American military officer and recipient of the Medal of Honor (1923–2019)

Joe Madison Jackson (March 14, 1923 - January 12, 2019) served as a career officer in the United States Air Force and received the Medal of Honor for heroism above and beyond the call of duty during the Vietnam War. On 12 May 1968, he volunteered for a dangerous impromptu rescue of three remaining Air Force members (Maj. John W. Gallagher; TSgt. Morton J. Freedman; SSgt. James G. Lundie) trapped at an overrun Army Special Forces camp. While the camp was still under heavy enemy fire from North Vietnamese and Viet Cong troops, he skillfully piloted his C-123 cargo plane and rescued the three men.

==Military career==
Jackson, born on March 14, 1923, in Newnan, Georgia, was an avid model aircraft enthusiast in his youth.

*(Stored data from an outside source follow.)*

/-- StepRunsDecodedOperation, at the all-zero command word. -/
theorem witness_step_op : ∃ s : State, s.inputs = .op 0x0000 0 :: [] := ⟨{ base with inputs := [.op 0 0] }, rfl⟩
/-- IgnoredFieldsHaveNoEffect, first clause: RACK-1 and RSP-1. -/
theorem witness_ignored : cmdOp 0x0006 = cmdOp 0x5A66 ∧ ¬(cmdOp 0x0006 = 0x3 ∨ cmdOp 0x0006 = 0x4 ∨ cmdOp 0x0006 = 0x5) ∧
    ¬(cmdOp 0x0006 = 0x2 ∨ cmdOp 0x0006 = 0x3) := by decide
/-- IgnoredFieldsHaveNoEffect, second clause, at its last code. -/
theorem witness_ignored_legal : (cmdOp 0xFFFD).toNat ≤ 0xD ∧ cmdOp 0xFFFD ≠ 0x3 ∧ cmdOp 0xFFFD ≠ 0x4 ∧
    cmdOp 0xFFFD ≠ 0x5 := by decide
/-- ReservedWordsRaiseIllegal, each disjunct at its first value (ENC-19, DEC-13, FB-14 and the two codes). -/
theorem witness_reserved : cmdOp 0x000E = 0xE ∧ cmdOp 0x000F = 0xF ∧ (cmdOp 0x0093 = 0x3 ∧ 9 ≤ (cmdN 0x0093).toNat) ∧
    (cmdOp 0x0094 = 0x4 ∧ 9 ≤ (cmdN 0x0094).toNat) ∧ (cmdOp 0x0155 = 0x5 ∧ 5 ≤ (cmdN 0x0155).toNat) := by decide
/-- The code hypotheses of the statements about one operation each, with every ignored field set. -/
theorem witness_codes : cmdOp 0xFFF0 = 0x0 ∧ cmdOp 0xFFF1 = 0x1 ∧ cmdOp 0xFFF2 = 0x2 ∧ cmdOp 0xFF83 = 0x3 ∧
    cmdOp 0xFF84 = 0x4 ∧ cmdOp 0xFF45 = 0x5 ∧ cmdOp 0xFFF6 = 0x6 ∧ cmdOp 0xFFF7 = 0x7 ∧ cmdOp 0xFFF8 = 0x8 ∧
    cmdOp 0xFFF9 = 0x9 ∧ cmdOp 0xFFFA = 0xA ∧ cmdOp 0xFFFB = 0xB ∧ cmdOp 0xFFFC = 0xC ∧ cmdOp 0xFFFD = 0xD ∧
    cmdOp 0xFFFE = 0xE ∧ cmdOp 0xFFFF = 0xF := by decide
/-- FrmBuildsFrame, both clauses where they meet; and FrameShapeAndStability, first clause with L = 0. -/
theorem witness_frm : (4 : BitVec 4).toNat ≤ 4 ∧ 4 < (5 : BitVec 4).toNat ∧
    ((next? (exec (.frm 0 0x81) base)).map (fun t => decide (statErr t.stat ≠ 2))) = some true := by decide
/-- FrameShapeAndStability, second clause: an operation that is no FRM. -/
theorem witness_not_frm : (∃ t, exec .clr base = .next t) ∧ ∀ l opc, Instr.clr ≠ .frm l opc :=
  ⟨⟨_, rfl⟩, fun _ _ h => Instr.noConfusion h⟩
/-- EncWritesDecimalDigits and DecSumsWeightedLanes, both clauses where they meet. -/
theorem witness_digits : (8 : BitVec 4).toNat ≤ 8 ∧ 8 < (9 : BitVec 4).toNat := by decide
/-- BcdRoundTrip's two clauses and EncodeTruncatesModulo, where they meet. -/
theorem witness_round_trip : (99999999 : Word).toNat < 10 ^ 8 ∧ 10 ^ 8 ≤ (100000000 : Word).toNat := by decide
/-- DecodeReadsOnlyItsField: two buffers that agree on 3 lanes and differ after them (DEC-5). -/
theorem witness_lanes : (∀ k < 3, lane #v[0x12, 0x3F, 0, 0] k = lane #v[0x12, 0x30, 0x55, 0] k) := by decide
/-- EncThenFrmSendsWhatBufHeld: an odd field whose last byte is in the frame, with a stale byte after it. -/
theorem witness_enc_frm : ∃ t u, exec (.enc 3 123) base = .next t ∧ exec (.frm 3 0x42) t = .next u ∧
    (3 : BitVec 4).toNat % 2 = 1 ∧ (3 : BitVec 4).toNat / 2 < (3 : BitVec 4).toNat ∧
    ((3 : BitVec 4).toNat + 1) / 2 < (3 : BitVec 4).toNat := ⟨_, _, rfl, rfl, by decide⟩
/-- RACK, RRAW, RSMT, RTXS: one byte arrives. -/
theorem witness_one_byte : Delivers [0xFF] (withRx [0xFF] []).env ⟨[], [], 0, []⟩ := ⟨_, rfl, rfl⟩
/-- RACK, RRAW, RSMT, RTXS, and TimeoutWritesOnlyStat: no byte arrives. -/
theorem witness_timeout_first : TimesOutAfter [] (withRx [] [.timeout]).env ⟨[], [], 0, []⟩ := ⟨_, rfl, rfl⟩
/-- RFRQ: five bytes arrive. -/
theorem witness_five_bytes : Delivers [0x14, 0x07, 0x40, 0x00, 0x01]
    (withRx [0x14, 0x07, 0x40, 0x00, 0x01] []).env ⟨[], [], 0, []⟩ :=
  ⟨_, rfl, _, rfl, _, rfl, _, rfl, _, rfl, rfl⟩
/-- RFRQ: four bytes arrive and then none (RFRQ-4). -/
theorem witness_timeout_fifth : TimesOutAfter [0x07, 0x00, 0x00, 0x00]
    (withRx [0x07, 0x00, 0x00, 0x00] [.timeout]).env ⟨[], [], 0, []⟩ ∧
    ([0x07, 0x00, 0x00, 0x00] : List Byte).length < 5 :=
  ⟨⟨_, ⟨_, rfl, _, rfl, _, rfl, _, rfl, rfl⟩, rfl⟩, by decide⟩
/-- RMEM, RCWM, RAGC, OperationTakesExactlyItsElements, VfoAndSplitFlagsComeFromTheValueByte: two bytes arrive. -/
theorem witness_two_bytes : Delivers [0xFF, 0x00] (withRx [0xFF, 0x00] []).env ⟨[], [], 0, []⟩ ∧
    ([0xFF, 0x00] : List Byte).length = rxCount .rmem := ⟨delivers_buffer, rfl⟩
/-- RMEM, RCWM, RAGC, and TimeoutWritesOnlyStat: one byte arrives and then none (RMEM-2). -/
theorem witness_timeout_second : TimesOutAfter [0x01] (withRx [0x01] [.timeout]).env ⟨[], [], 0, []⟩ ∧
    ([0x01] : List Byte).length < rxCount .rmem := ⟨⟨_, ⟨_, rfl, rfl⟩, rfl⟩, by decide⟩
/-- BufferedBytesComeInOrder, both clauses. -/
theorem witness_buffered : (withRx [0x01, 0x7E] []).env.rxBuf = [0x01] ++ [0x7E] ∧
    ∃ s : State, s.inputs = .arrive 0x5A :: [] := ⟨rfl, { base with inputs := [.arrive 0x5A] }, rfl⟩
/-- ResponseIgnoresBufAndFrame. -/
theorem witness_response : rxCount .rcwm ≠ 0 := by decide
/-- TruncWrittenOnlyByEnc, both clauses. -/
theorem witness_trunc : (8 : BitVec 4).toNat ≤ 8 ∧ ∀ n v, Instr.rack ≠ .enc n v :=
  ⟨by decide, fun _ _ h => Instr.noConfusion h⟩
/-- ExceptionsArePrecise: an Illegal and a Timeout. -/
theorem witness_failures : (∃ t, exec .reservedE base = .next t ∧ statErr t.stat ≠ 0 ∧ statErr t.stat = 2) ∧
    (∃ t, exec .rack (withRx [] [.timeout]) = .next t ∧ statErr t.stat ≠ 0) :=
  ⟨⟨_, rfl, by decide⟩, ⟨_, rfl, by decide⟩⟩
/-- RegistersWrittenOnlyByTheirOperations. -/
theorem witness_exec : ∃ t, exec .ragc (withRx [0x27, 0x00] []) = .next t := ⟨_, rfl⟩
/-- StatStaysSound, LineGrowsByWholeFrames, FrameStableAcrossSteps: a step from a sound state, with FV = 1. -/
theorem witness_step : ∃ s t : State, StatSound s.stat ∧ s.fv = true ∧ step s = .next t :=
  ⟨{ base with fv := true, inputs := [.send] }, _, by unfold StatSound; decide, rfl, rfl⟩
/-- ClearStickyMeansNoFailure: two steps without a failure. -/
theorem witness_run : ∃ s u t : State, StatSound s.stat ∧ Reaches 1 s u ∧ Reaches 1 u t ∧ t.resets = s.resets ∧
    NoFailure t :=
  ⟨{ base with inputs := [.op 0x0083 5, .op 0x0084 0] }, _, _, by unfold StatSound; decide, ⟨_, rfl, rfl⟩,
    ⟨_, rfl, rfl⟩, rfl, by unfold NoFailure; decide⟩
/-- RstSetsRegistersNotTransport, with a result register written. -/
theorem witness_rst : ∃ s : State, s.inputs = .rst :: [] ∧ s.written.res = true :=
  ⟨{ base.setRes 7 with inputs := [.rst] }, rfl, rfl⟩
/-- RstDuringOperationAbandonsIt: RST-3. -/
theorem witness_rst_during : ∃ (s t : State) (e : Env), s.inputs = .rstDuring 0x000A 0 ([0x14, 0x07, 0x40] : List Byte).length :: [] ∧
    ([0x14, 0x07, 0x40] : List Byte).length < rxCount (decode 0x000A 0) ∧ Delivers [0x14, 0x07, 0x40] s.env e ∧
    step { s with inputs := .rst :: [] } = .next t :=
  ⟨{ withRx [0x14, 0x07, 0x40] [] with inputs := [.rstDuring 0x000A 0 3] }, _, _, rfl, by decide,
    ⟨_, rfl, _, rfl, _, rfl, rfl⟩, rfl⟩
/-- SendTransmitsTheFrame, both clauses. -/
theorem witness_send : (∃ s : State, s.inputs = .send :: [] ∧ s.fv = true) ∧
    (∃ s : State, s.inputs = .send :: [] ∧ s.fv = false) :=
  ⟨⟨{ base with fv := true, inputs := [.send] }, rfl, rfl⟩, ⟨{ base with inputs := [.send] }, rfl, rfl⟩⟩
/-- FlushDiscardsBufferedInput. -/
theorem witness_flush : ∃ s : State, s.inputs = .flush :: [] ∧ s.env.rxBuf ≠ [] :=
  ⟨{ withRx [0x5A] [] with inputs := [.flush] }, rfl, by decide⟩
/-- PortReadsAndTheirFaults: a read of each result register before it is written. -/
theorem witness_read_unwritten : ∀ p ∈ [OutPort.res, .txf, .stb, .cwf, .adf],
    ({ base with inputs := [.read p] } : State).inputs = .read p :: [] ∧ base.written = ⟨false, false, false, false, false⟩ :=
  fun _ _ => ⟨rfl, rfl⟩
/-- PortReadsAndTheirFaults: the reserved ERR on the port STAT, and a read that does not stop. -/
theorem witness_read : ∃ s u : State, s.inputs = .read .stat :: [] ∧ statErr s.stat = 3 ∧ u.inputs = .read .stat :: [] ∧
    statErr u.stat ≠ 3 :=
  ⟨{ base with stat := 0x03, inputs := [.read .stat] }, { base with inputs := [.read .stat] }, rfl, by decide, rfl,
    by decide⟩
/-- PortReadsAndTheirFaults: a read of a result register that is written, which does not stop. -/
theorem witness_read_written : ∃ s : State, s.inputs = .read .res :: [] ∧ s.written.res = true ∧
    statErr s.stat ≠ 3 ∧ ∃ t, step s = .next t :=
  ⟨{ base.setRes 7 with inputs := [.read .res] }, rfl, rfl, by decide, _, rfl⟩
/-- FailedResultsMustNotBeUsed: RMEM with a Timeout, RES not written; the same with RES written; and RMEM with its bytes. -/
theorem witness_use : ∃ s1 s2 s3 u1 u2 u3 : State,
    (s1.inputs = .op 0x000B 0 :: .useResult .res :: [] ∧ step s1 = .next u1 ∧ statErr u1.stat ≠ 0 ∧
      portFlag s1.written .res = some false) ∧
    (s2.inputs = .op 0x000B 0 :: .useResult .res :: [] ∧ step s2 = .next u2 ∧ statErr u2.stat ≠ 0 ∧
      portFlag s2.written .res = some true) ∧
    (s3.inputs = .op 0x000B 0 :: .useResult .res :: [] ∧ step s3 = .next u3 ∧ statErr u3.stat = 0) :=
  ⟨{ withRx [0x01] [.timeout] with inputs := [.op 0x000B 0, .useResult .res] },
    { (withRx [0x01] [.timeout]).setRes 7 with inputs := [.op 0x000B 0, .useResult .res] },
    { withRx [0x01, 0x7E] [] with inputs := [.op 0x000B 0, .useResult .res] }, _, _, _,
    ⟨rfl, rfl, by decide, rfl⟩, ⟨rfl, rfl, by decide, rfl⟩, ⟨rfl, rfl, by decide⟩⟩
/-- FailedResultsMustNotBeUsed: the decoded operation and its port, and a port whose register it does not write. -/
theorem witness_use_port : decode 0x000B 0 = .rmem ∧ portFlag (resultRegs .rmem) .res = some true ∧
    portFlag (resultRegs .rmem) .txf ≠ some true := by decide
/-- OutcomeIsReadAfterEachOperation: a reserved word, a Timeout and a byte, each followed by the read of STAT. -/
theorem witness_outcome :
    (∃ s : State, s.inputs = .op 0x000E 0 :: .read .stat :: [] ∧ (decode 0x000E 0).wellFormed = false) ∧
    (∃ (s : State) (e : Env), s.inputs = .op 0x0006 0 :: .read .stat :: [] ∧
      ([] : List Byte).length < rxCount (decode 0x0006 0) ∧ TimesOutAfter [] s.env e) ∧
    (∃ (s : State) (e : Env), s.inputs = .op 0x0006 0 :: .read .stat :: [] ∧ (decode 0x0006 0).wellFormed = true ∧
      ([0xFF] : List Byte).length = rxCount (decode 0x0006 0) ∧ Delivers [0xFF] s.env e) :=
  ⟨⟨{ base with inputs := [.op 0x000E 0, .read .stat] }, rfl, by decide⟩,
    ⟨{ withRx [] [.timeout] with inputs := [.op 0x0006 0, .read .stat] }, _, rfl, by decide, witness_timeout_first⟩,
    ⟨{ withRx [0xFF] [] with inputs := [.op 0x0006 0, .read .stat] }, _, rfl, by decide, by decide, witness_one_byte⟩⟩
/-- ActionsReportTypedFailures: a Timeout at the second byte, its bytes, a result port with and without a field, none, and
the two failure codes. -/
theorem witness_report : .rmem ∈ Action.getVfo.responseOp ∧ ([0x01] : List Byte).length < rxCount .rmem ∧
    TimesOutAfter [0x01] (withRx [0x01] [.timeout]).env ⟨[], [], 0, []⟩ ∧
    ([0xFF, 0x00] : List Byte).length = rxCount .rmem ∧
    Delivers [0xFF, 0x00] (withRx [0xFF, 0x00] []).env ⟨[], [], 0, []⟩ ∧
    Action.getVfo.resultPort = some .res ∧ Action.getVfo.resultField = some Config.vfoField ∧
    Action.getCwMeter.resultPort = some .cwf ∧ Action.getCwMeter.resultField = none ∧
    .rack ∈ (Action.setMode 0x02).responseOp ∧ (Action.setMode 0x02).resultPort = none ∧
    statErr 0x09 = 1 ∧ statErr 0x0A = 2 :=
  ⟨.head _, witness_timeout_second.2, witness_timeout_second.1, rfl, delivers_buffer, rfl, rfl, rfl, rfl, .head _, rfl,
    by decide, by decide⟩
/-- ActionTransactionsNeverFault: a whole transaction as the inputs. -/
theorem witness_transaction : ∃ s : State, s.inputs = Action.getVfo.events ++ [] :=
  ⟨{ base with inputs := Action.getVfo.events ++ [] }, rfl⟩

He enlisted in the Army Air Corps in March 1941, a few days after his 18th birthday, in hopes of being an airplane mechanic.

===World War II===
After the United States entered World War II, Jackson was assigned to serve as crew chief aboard a B-25 Mitchell bomber. As a testament to his early flight aptitude, he substituted for a flight engineer who was sick for a training flight. During the flight, the right engine of the plane caught fire. The pilot of the aircraft, not knowing how to put out the fire, asked for Jackson's help, which resulted in Jackson saving the plane and crew. Afterwards, Jackson decided to be a pilot. He successfully completed Aviation Cadet Training and became a commissioned officer. He became a gunnery instructor, flying P-40 Warhawks and P-63 Kingcobras throughout the war, and ended the war at the controls of a B-24 Liberator bomber aircraft.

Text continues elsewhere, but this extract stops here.